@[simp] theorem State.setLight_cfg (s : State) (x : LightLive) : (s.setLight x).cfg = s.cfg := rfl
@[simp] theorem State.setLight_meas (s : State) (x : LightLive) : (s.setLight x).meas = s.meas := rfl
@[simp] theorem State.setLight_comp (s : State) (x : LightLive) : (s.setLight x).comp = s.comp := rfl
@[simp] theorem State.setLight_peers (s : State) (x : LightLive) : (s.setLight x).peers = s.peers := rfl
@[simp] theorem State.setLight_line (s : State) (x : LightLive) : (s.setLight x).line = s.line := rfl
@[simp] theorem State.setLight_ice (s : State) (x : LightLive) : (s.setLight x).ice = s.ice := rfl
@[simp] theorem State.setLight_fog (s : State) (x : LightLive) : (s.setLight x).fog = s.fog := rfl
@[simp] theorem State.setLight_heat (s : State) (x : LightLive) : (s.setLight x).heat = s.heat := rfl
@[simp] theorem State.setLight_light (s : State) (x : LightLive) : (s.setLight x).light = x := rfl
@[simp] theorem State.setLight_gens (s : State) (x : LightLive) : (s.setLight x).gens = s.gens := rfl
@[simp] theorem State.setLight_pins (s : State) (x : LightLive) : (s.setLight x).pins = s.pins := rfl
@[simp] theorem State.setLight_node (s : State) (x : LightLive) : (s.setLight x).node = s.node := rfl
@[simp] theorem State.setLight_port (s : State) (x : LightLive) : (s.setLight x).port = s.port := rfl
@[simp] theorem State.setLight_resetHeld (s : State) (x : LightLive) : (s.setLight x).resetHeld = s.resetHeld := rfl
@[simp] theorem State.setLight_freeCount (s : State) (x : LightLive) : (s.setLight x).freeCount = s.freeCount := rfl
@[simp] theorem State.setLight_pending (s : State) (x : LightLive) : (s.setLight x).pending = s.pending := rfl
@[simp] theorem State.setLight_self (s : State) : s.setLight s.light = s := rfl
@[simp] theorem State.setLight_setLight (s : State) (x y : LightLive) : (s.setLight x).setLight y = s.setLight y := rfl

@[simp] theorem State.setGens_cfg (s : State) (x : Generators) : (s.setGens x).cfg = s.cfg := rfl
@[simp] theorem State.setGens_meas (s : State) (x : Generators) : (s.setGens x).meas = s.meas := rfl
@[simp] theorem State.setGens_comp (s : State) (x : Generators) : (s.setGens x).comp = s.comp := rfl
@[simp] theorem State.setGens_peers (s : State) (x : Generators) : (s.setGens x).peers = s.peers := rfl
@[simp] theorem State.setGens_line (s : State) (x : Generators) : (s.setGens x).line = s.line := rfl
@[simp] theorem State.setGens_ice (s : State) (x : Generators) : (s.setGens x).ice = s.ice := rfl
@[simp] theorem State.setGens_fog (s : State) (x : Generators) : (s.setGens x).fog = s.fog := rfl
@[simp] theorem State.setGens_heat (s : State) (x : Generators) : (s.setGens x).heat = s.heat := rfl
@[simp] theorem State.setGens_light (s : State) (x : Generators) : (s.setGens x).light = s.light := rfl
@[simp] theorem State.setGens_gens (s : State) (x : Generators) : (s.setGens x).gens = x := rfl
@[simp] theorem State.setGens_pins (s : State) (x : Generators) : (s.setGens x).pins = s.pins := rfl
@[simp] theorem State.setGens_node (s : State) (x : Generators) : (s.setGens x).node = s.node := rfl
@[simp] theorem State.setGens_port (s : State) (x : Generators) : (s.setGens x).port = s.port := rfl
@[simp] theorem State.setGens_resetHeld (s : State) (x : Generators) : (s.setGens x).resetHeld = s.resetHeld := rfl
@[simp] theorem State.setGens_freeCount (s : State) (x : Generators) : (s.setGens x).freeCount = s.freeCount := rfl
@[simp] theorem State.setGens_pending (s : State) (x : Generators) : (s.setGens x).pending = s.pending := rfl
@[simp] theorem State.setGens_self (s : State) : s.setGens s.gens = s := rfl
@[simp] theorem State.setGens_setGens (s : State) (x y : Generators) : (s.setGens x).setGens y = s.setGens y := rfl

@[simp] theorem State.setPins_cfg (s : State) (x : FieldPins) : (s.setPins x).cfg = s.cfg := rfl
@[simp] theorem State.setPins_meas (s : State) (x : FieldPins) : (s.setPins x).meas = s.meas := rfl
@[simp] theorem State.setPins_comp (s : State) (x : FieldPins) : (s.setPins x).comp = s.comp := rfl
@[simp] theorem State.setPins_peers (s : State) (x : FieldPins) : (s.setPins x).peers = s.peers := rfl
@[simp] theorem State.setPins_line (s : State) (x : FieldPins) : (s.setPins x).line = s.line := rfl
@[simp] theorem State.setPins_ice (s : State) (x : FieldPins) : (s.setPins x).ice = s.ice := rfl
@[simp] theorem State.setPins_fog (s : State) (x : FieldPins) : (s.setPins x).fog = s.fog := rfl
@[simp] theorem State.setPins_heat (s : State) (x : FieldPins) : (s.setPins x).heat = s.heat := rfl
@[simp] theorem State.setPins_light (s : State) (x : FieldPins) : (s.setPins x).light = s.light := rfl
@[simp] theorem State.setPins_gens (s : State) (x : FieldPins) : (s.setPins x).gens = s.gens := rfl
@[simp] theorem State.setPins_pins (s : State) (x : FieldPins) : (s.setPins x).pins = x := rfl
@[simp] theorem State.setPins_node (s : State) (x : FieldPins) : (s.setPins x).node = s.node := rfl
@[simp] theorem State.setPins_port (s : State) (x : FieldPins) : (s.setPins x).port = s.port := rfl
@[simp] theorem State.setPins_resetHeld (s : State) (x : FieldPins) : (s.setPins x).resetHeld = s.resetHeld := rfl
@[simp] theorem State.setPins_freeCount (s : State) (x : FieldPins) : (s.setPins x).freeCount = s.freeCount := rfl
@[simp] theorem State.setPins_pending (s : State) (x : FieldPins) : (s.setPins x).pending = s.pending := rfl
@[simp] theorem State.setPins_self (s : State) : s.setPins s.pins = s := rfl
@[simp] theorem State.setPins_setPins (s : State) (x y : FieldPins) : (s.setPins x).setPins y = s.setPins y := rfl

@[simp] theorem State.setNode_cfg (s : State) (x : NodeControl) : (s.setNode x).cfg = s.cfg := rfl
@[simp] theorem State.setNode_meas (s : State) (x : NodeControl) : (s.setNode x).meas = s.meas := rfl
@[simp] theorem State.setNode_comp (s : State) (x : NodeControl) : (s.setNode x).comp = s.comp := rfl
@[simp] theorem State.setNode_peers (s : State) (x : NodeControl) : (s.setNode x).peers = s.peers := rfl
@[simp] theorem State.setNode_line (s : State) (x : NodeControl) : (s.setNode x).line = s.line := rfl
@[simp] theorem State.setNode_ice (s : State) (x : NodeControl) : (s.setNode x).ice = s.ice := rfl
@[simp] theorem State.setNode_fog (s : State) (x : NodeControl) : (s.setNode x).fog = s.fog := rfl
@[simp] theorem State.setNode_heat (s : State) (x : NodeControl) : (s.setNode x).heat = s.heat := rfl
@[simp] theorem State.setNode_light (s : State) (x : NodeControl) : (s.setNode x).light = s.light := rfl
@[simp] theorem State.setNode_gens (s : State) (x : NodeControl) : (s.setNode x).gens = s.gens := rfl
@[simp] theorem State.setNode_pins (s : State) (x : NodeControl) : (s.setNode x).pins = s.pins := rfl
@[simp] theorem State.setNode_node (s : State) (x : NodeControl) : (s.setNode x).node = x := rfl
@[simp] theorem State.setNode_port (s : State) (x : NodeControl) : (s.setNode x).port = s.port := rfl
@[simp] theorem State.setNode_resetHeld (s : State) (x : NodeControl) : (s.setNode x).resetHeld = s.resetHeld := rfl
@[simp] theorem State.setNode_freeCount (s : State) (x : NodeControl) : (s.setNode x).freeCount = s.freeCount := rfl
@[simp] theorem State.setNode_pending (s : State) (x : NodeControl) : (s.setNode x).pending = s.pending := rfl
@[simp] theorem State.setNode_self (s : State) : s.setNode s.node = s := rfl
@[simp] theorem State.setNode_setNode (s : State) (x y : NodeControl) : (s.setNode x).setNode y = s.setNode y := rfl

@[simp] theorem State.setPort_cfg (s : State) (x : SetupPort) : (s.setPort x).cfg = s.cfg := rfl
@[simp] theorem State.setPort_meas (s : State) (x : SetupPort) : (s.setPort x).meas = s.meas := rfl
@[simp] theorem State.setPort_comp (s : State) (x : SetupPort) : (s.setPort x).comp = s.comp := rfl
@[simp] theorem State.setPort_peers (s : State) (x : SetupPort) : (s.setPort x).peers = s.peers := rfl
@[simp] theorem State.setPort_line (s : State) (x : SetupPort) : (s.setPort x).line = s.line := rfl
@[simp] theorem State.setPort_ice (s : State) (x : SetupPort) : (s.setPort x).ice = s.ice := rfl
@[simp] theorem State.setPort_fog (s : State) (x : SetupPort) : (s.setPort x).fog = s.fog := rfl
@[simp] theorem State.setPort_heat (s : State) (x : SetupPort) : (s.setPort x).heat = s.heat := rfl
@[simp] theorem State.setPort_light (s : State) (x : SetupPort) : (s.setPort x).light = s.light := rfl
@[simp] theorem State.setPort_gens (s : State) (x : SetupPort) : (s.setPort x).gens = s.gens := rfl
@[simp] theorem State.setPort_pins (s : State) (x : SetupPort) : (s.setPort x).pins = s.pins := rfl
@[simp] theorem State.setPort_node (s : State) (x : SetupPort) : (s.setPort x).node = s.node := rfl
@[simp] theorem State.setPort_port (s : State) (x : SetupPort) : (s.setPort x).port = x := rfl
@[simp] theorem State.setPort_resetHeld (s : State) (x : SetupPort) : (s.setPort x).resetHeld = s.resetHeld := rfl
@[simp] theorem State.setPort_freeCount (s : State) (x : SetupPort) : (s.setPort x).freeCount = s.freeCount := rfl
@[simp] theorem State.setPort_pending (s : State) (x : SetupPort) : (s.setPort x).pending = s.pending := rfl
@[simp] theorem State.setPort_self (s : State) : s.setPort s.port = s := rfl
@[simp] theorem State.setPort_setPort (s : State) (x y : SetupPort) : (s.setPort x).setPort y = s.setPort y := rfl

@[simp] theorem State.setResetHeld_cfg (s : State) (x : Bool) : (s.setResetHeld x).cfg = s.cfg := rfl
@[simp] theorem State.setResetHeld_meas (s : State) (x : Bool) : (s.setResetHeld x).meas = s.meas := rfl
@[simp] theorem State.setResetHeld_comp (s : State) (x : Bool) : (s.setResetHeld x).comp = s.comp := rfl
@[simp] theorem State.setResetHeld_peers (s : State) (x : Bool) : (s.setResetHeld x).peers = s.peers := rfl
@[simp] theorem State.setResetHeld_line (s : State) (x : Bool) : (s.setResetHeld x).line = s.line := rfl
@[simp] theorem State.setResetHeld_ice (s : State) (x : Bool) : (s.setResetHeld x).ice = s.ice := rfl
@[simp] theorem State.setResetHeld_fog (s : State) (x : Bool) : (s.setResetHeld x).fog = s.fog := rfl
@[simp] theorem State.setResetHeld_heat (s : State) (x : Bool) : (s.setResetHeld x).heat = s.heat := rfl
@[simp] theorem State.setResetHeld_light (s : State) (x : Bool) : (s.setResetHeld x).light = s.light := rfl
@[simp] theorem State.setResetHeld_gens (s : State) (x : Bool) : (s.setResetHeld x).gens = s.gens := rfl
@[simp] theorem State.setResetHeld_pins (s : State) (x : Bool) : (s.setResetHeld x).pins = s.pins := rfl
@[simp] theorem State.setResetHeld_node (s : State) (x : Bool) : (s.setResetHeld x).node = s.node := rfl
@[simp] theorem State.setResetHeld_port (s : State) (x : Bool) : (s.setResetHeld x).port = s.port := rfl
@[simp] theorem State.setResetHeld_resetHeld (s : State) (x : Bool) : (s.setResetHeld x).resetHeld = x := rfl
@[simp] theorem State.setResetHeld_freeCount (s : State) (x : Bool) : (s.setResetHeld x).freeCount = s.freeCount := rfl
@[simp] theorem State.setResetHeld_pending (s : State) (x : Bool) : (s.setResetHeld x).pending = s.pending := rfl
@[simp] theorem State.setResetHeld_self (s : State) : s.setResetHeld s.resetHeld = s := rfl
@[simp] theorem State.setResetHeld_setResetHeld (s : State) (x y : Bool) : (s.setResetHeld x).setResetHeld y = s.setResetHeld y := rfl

PROBLEM: Looking at the data above, write out exactly the lines that start at the one containing "(s.setPort x).cfg = s.cfg := rfl" and end at the one containing "(s.setPort x).heat = s.heat := rfl"; include both and nothing beyond.

RESPONSE:
@[simp] theorem State.setPort_cfg (s : State) (x : SetupPort) : (s.setPort x).cfg = s.cfg := rfl
@[simp] theorem State.setPort_meas (s : State) (x : SetupPort) : (s.setPort x).meas = s.meas := rfl
@[simp] theorem State.setPort_comp (s : State) (x : SetupPort) : (s.setPort x).comp = s.comp := rfl
@[simp] theorem State.setPort_peers (s : State) (x : SetupPort) : (s.setPort x).peers = s.peers := rfl
@[simp] theorem State.setPort_line (s : State) (x : SetupPort) : (s.setPort x).line = s.line := rfl
@[simp] theorem State.setPort_ice (s : State) (x : SetupPort) : (s.setPort x).ice = s.ice := rfl
@[simp] theorem State.setPort_fog (s : State) (x : SetupPort) : (s.setPort x).fog = s.fog := rfl
@[simp] theorem State.setPort_heat (s : State) (x : SetupPort) : (s.setPort x).heat = s.heat := rfl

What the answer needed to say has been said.